Deputy Chairman of the National Institute of Occupational Safety and Health
- Incumbent
- Assumed office 19 February 2024
- Minister: Steven Sim Chee Keong
- Preceded by: Wilson Ugak Kumbong

Political Secretary of the Office of the President of the People's Justice Party
- Incumbent
- Assumed office 8 April 2024 Serving with Onn Abu Bakar & Sim Tze Tzin & Juwairiya Zulkifli
- President: Anwar Ibrahim
- Senior Political Secretary and Coordinator: Romli Ishak
- Preceded by: Position established

Member of the Malaysian Parliament for Kapar
- In office 5 May 2013 – 9 May 2018
- Preceded by: Manikavasagam Sundram (PR–PKR)
- Succeeded by: Abdullah Sani Abdul Hamid (PH–PKR)
- Majority: 23,790 (2013)

Personal details
- Born: Manivannan s/o Gowindasamy 1976 (age 49–50) Malaysia
- Citizenship: Malaysian
- Party: People's Justice Party (PKR)
- Other political affiliations: Pakatan Rakyat (PR) (2008–2015) Pakatan Harapan (PH) (since 2015)
- Occupation: Politician

= Manivannan Gowindasamy =

Malaysian politician

Manivannan s/o Gowindasamy (கோ. மணிவண்ணன்; born 1976) is a Malaysian politician who has served as Deputy Chairman of the National Institute of Occupational Safety and Health (NIOSH) since February 2024 and Political Secretary of the Office of the President of the People's Justice Party (PKR) since April 2024. He served as the Member of Parliament (MP) for Kapar from May 2013 to May 2018. He is a member of PKR, a component party in the Pakatan Harapan (PH) and formerly Pakatan Rakyat (PR) coalitions.
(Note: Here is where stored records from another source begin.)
-- ==== Sys2Proof/Certificates/Slice0/Obligations.lean ====
section
/-! DEFINITION. The statements about the block, chapter by chapter, for the provers. -/

open Sys2Proof Sys2Proof.Machine

/-! ### Chapter 2, Campion -/

/-- R62, R76: each stamp issued takes max(H, L + 1), L takes that value, and its anchor flag is 1 exactly while Campion is
unanchored. The reservation covers the stamp (R83), and issue changes nothing but what `Recorded` leaves out. -/
def Obligations.StampsRiseUnderReservation : Prop :=
  ∀ s : State, s.nextStamp + s.camp.reserveSpan.toNat < 2 ^ 64 →
    (issueNow s).1.stamp.toNat = max s.h (s.time.last + 1) ∧
    (issueNow s).2.time.last = max s.h (s.time.last + 1) ∧
    s.time.last < (issueNow s).2.time.last ∧
    (issueNow s).1.unanch = !s.camp.status.anchored ∧
    (issueNow s).1.stamp.toNat ≤ (issueNow s).2.camp.reserve.toNat ∧
    ((issueNow s).2.camp.reserve = s.camp.reserve ∨
      (issueNow s).2.reset_ctl.retention.reservation = (issueNow s).2.camp.reserve.toNat ∧
      (issueNow s).2.shroud.header_reserve = (issueNow s).2.camp.reserve.toNat) ∧
    Recorded s (issueNow s).2

/-- Frame of a source that asserts (R743 to R750): only what the recording of an event changes is changed, and a source that
is not enabled changes nothing. -/
def Obligations.RaisedEventOnlyRecords : Prop :=
  (∀ (n d : Nat) (b : Bytes) (s : State), Recorded s (raise n d b s)) ∧
  (∀ (n d : Nat) (b : Bytes) (s : State), s.sourceOn n = false → raise n d b s = s) ∧
  (∀ (n d : Nat) (b : Bytes) (s : State), (raise n d b s).mode = s.mode ∧ (raise n d b s).pending = s.pending ∧
    (raise n d b s).time.hq = s.time.hq ∧ (raise n d b s).nvme.namespaces = s.nvme.namespaces ∧
    (raise n d b s).shroud.stripes = s.shroud.stripes ∧ (raise n d b s).engine = s.engine)

/-- R59, R60: one oscillator cycle, which is what a step on an empty queue does (log entry 4), adds rate_adj's rate to H in
every mode but Hold, and counts the cycle for the watchdogs and the power-on hours; in Hold H stands. Beyond that only the
charges of the pairs are noted for the mean of the thermal step, and only while the model runs. -/
def Obligations.IdleCycleAdvancesTime : Prop :=
  ∀ s : State, s.pending = [] →
    (s.mode ≠ .hold → ∃ t, step s = .next t ∧ t.time = { s.time with hq := s.time.hq + rateOf s.camp.rateAdj.toInt } ∧
      t = { s with
        time := t.time
        reset_ctl.cycles := s.reset_ctl.cycles + 1
        health.counts.power_on_cycles := s.health.counts.power_on_cycles + 1
        thermal := t.thermal } ∧
      t.thermal = { s.thermal with pair_sum := t.thermal.pair_sum, pair_cycles := t.thermal.pair_cycles }) ∧
    (s.mode = .hold → ∃ t, step s = .next t ∧ t = { s with thermal := t.thermal } ∧
      t.thermal = { s.thermal with pair_sum := t.thermal.pair_sum, pair_cycles := t.thermal.pair_cycles }) ∧
    (s.thm.status.running = false → s.mode = .hold → step s = .next s)

/-- R69, R75, R98: the dialog interval, redialog, the timeout of a dialog and the end of holdover; a dialog that is still open
when another is attempted has failed and is counted. -/
def Obligations.DialogTimersAct : Prop :=
  (∀ (s : State) (n : Nat), s.due .ptmInterval 0 = true → dialogPort s = some n →
    exec .ptmDialogInterval s = .next (say (.ptmRequest n) (arm .ptmResponse 0 (2 ^ 22)
      { failDialog (arm .ptmInterval 0 s.camp.ptmInterval.toNat s) with time.dialog := some n, time.dialog_sent := s.run }))) ∧
  (∀ s : State, s.due .ptmInterval 0 = true → dialogPort s = none →
    exec .ptmDialogInterval s = .next (arm .ptmInterval 0 s.camp.ptmInterval.toNat s)) ∧
  (∀ (s : State) (n : Nat), s.isHeld .mgmt = false → s.yard = false → dialogPort s = some n →
    exec .campRedialog s = .next (say (.ptmRequest n) (arm .ptmResponse 0 (2 ^ 22)
      { failDialog (arm .ptmInterval 0 s.camp.ptmInterval.toNat s) with time.dialog := some n, time.dialog_sent := s.run }))) ∧
  (∀ s : State, s.isHeld .mgmt = false → s.yard = false → dialogPort s = none →
    exec .campRedialog s = .next (arm .ptmInterval 0 s.camp.ptmInterval.toNat s)) ∧
  (∀ s : State, s.isHeld .mgmt = false → s.yard = true →
    exec .campRedialog s = .next (startYardDialog (arm .yardDialog 0 s.camp.ptmInterval.toNat s))) ∧
  (∀ s : State, s.isHeld .mgmt = true → exec .campRedialog s = .next s) ∧
  (∀ (s : State) (n : Nat), s.time.dialog = some n → s.due .ptmResponse 0 = true →
    exec .ptmResponseTimeout s = .next (disarm .ptmResponse 0 { s with
      time.dialog := none
      camp.syncStats.fail_count := satAdd s.camp.syncStats.fail_count 1
      camp.status.holdover := s.camp.status.anchored })) ∧
  (∀ s : State, s.due .holdover 0 = true → s.camp.status.anchored = true →
    exec .holdoverExpiry s = .next (raise (src 1 1) 0 [] (disarm .holdover 0 { s with
      camp.status.anchored := false
      camp.status.holdover := false
      camp.rateAdj := BitVec.ofInt 32 (unanchoredRate s) })))

/-- R69 to R71, R75: every response to an open dialog that comes within 2^22 motes of the request makes the dialog good,
whatever its two timestamps. The target is the master time at the receipt, moved by the epoch offset. A dialog of the same source
whose offset is within CAMP_STEP_THRESH slews and leaves H; one beyond it, or of another source than the last, steps H to the
target. Either way its offset, count and source are recorded, the dialog is closed and Campion is anchored. -/
def Obligations.GoodDialogSlewsOrSteps : Prop :=
  ∀ (s : State) (n t2 t3 : Nat), s.time.dialog = some n → s.run ≤ s.time.dialog_sent + 2 ^ 22 →
    ∃ t, exec (.ptmResponse ⟨t2, t3⟩) s = .next t ∧
      t.time.dialog = none ∧ t.time.anchor_last = some (n + 1) ∧ t.camp.status.anchored = true ∧
      t.camp.status.holdover = false ∧ t.camp.status.source = BitVec.ofNat 2 (n + 1) ∧
      t.camp.syncStats.good_count = s.camp.syncStats.good_count + 1 ∧
      t.camp.lastOffset = BitVec.ofInt 32 (clampInt (-(2 ^ 31 - 1)) (2 ^ 31 - 1)
        ((ptmTarget s (masterTime s t2 t3) : Int) - (s.h : Int))) ∧
      (((ptmTarget s (masterTime s t2 t3) : Int) - (s.h : Int)).natAbs ≤ s.camp.stepThresh.toNat →
        s.time.anchor_last = none ∨ s.time.anchor_last = some (n + 1) →
        t.time.hq = s.time.hq ∧ t.camp.stepLog = s.camp.stepLog) ∧
      (s.camp.stepThresh.toNat < ((ptmTarget s (masterTime s t2 t3) : Int) - (s.h : Int)).natAbs ∨
          (∃ p, s.time.anchor_last = some p ∧ p ≠ n + 1) →
        t.h = ptmTarget s (masterTime s t2 t3) ∧ t.camp.stepFrom = BitVec.ofNat 64 s.h ∧
        t.camp.stepTo = BitVec.ofNat 64 (ptmTarget s (masterTime s t2 t3)) ∧
        t.camp.stepLog.backward = decide (ptmTarget s (masterTime s t2 t3) < s.h) ∧
        t.camp.status.clamped = decide (ptmTarget s (masterTime s t2 t3) ≤ s.time.last)) ∧
      t.mode = s.mode ∧ t.pending = s.pending

/-- R28, R64, R73, R81, R83, R98: the end of clamping and of a reservation write, a read of CAMP_ISSUE before and after the
floor, and both ends of the test of a written epoch offset. -/
def Obligations.StampCommandsComplete : Prop :=
  (∀ s : State, s.camp.status.clamped = true → s.time.last < s.h →
    exec .clampEnd s = .next { s with camp.status.clamped := false }) ∧
  (∀ (s : State) (v : Nat), s.time.reserving = some v → exec .reservationWriteDone s = .next
    (each s.time.waiting issueTo (each s.time.handout (fun p s => deliver p.2 ⟨BitVec.ofNat 64 p.1, true⟩ (setLast p.1 s))
      (setReservation v { s with time.reserving := none, time.handout := [], time.waiting := [] })))) ∧
  (∀ s : State, s.time.reserving = none → exec .reservationWriteDone s = .next s) ∧
  (∀ (s : State) (p : Nat), s.reachable p = true → memoryOpen s p = true → s.isHeld .mgmt = false →
    s.camp.status.floor_seeded = false →
    exec (.campIssueRead p) s = .next (say (.readData p 0 [0, 0, 0, 0])
      { s with time.latched := s.time.latched.put 0x10008 0 })) ∧
  (∀ (s : State) (p : Nat), s.reachable p = true → memoryOpen s p = true → s.isHeld .mgmt = false →
    s.camp.status.floor_seeded = true → s.time.reserving = none →
    exec (.campIssueRead p) s = .next (say (.readData p 0 (leBytes 4 ((issueNow s).1.stamp.toNat % 2 ^ 32)))
      { (issueNow s).2 with
        camp.status.issue_unanch := (issueNow s).1.unanch
        time.latched := (issueNow s).2.time.latched.put 0x10008 ((issueNow s).1.stamp.toNat / 2 ^ 32) })) ∧
  (∀ (s : State) (v : BitVec 64), s.isHeld .mgmt = false → offsetTest s v.toNat < 0xFFFF000000000000 →
    exec (.campEpochOffsetWrite v) s = .next { s with camp.epochOffset := v, time.offset_written := true }) ∧
  (∀ (s : State) (v : BitVec 64), s.isHeld .mgmt = false → 0xFFFF000000000000 ≤ offsetTest s v.toNat →
    exec (.campEpochOffsetWrite v) s
      = .next (raise (src 1 3) 0 [] { s with camp.status.offset_rejected := true }))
On 28 Nov 2017 Manivannan resigned as PKR's secretary whip after his error on the omission of an opposition vote during a tabulation of bloc vote on Budget 2018 he called in the parliament earlier.

In the 2018 election, Manivannan contested as PKR candidate in the Perak State Legislative Assembly constituency of Hutan Melintang instead but lost to the Barisan Nasional (BN) candidate in a three corner fight with Pan-Malaysian Islamic Party (PAS) candidate.

==Election results==

Parliament of Malaysia
| Year | Constituency | Candidate |  | Votes | Pct | Opponent(s) |  | Votes | Pct | Ballots cast | Majority | Turnout |
| 2013 | P109 Kapar |  | Manivannan Gowindasamy (PKR) | 69,849 | 56.17% |  | Sakthivel Alagappan (MIC) | 46,059 | 37.05% | 127,023 | 23,790 | 88.11% |
|  | Mohd Pathan Hussin (BERJASA) | 6,289 | 5.06% |
|  | Norhamzah Suratman (IND) | 1,067 | 0.86% |
|  | Mohd Nazri Abdul Aziz (IND) | 835 | 0.67% |
|  | Palaya Rengaiah (IND) | 231 | 0.19% |
| 2022 | P112 Kuala Langat |  | Manivannan Gowindasamy (PKR) | 51,034 | 41.20% |  | Ahmad Yunus Hairi (PAS) | 52,867 | 42.68% | 123,860 | 1,833 | 83.33% |
|  | Mohana Muniandy Raman (MIC) | 18,685 | 15.09% |
|  | Mohd Ridzuan Abdullah (PEJUANG) | 591 | 0.48% |
|  | Zanariah Jumhuri (IND) | 512 | 0.41% |
|  | Gaveson Murugeson (PRM) | 171 | 0.14% |

Perak State Legislative Assembly
| Year | Constituency | Candidate |  | Votes | Pct | Opponent(s) |  | Votes | Pct | Ballots cast | Majority | Turnout |
| 2018 | N54 Hutan Melintang |  | Manivannan Gowindasamy (PKR) | 10,220 | 41.79% |  | Khairuddin Tarmizi (UMNO) | 10,961 | 44.82% | 25,048 | 741 | 80.20% |
|  | Mohd Misbahul Munir Masduki (PAS) | 3,150 | 12.88% |

== See also ==

- Kapar (federal constituency)
- Hutan Melintang (state constituency)
- Jeram Padang (state constituency)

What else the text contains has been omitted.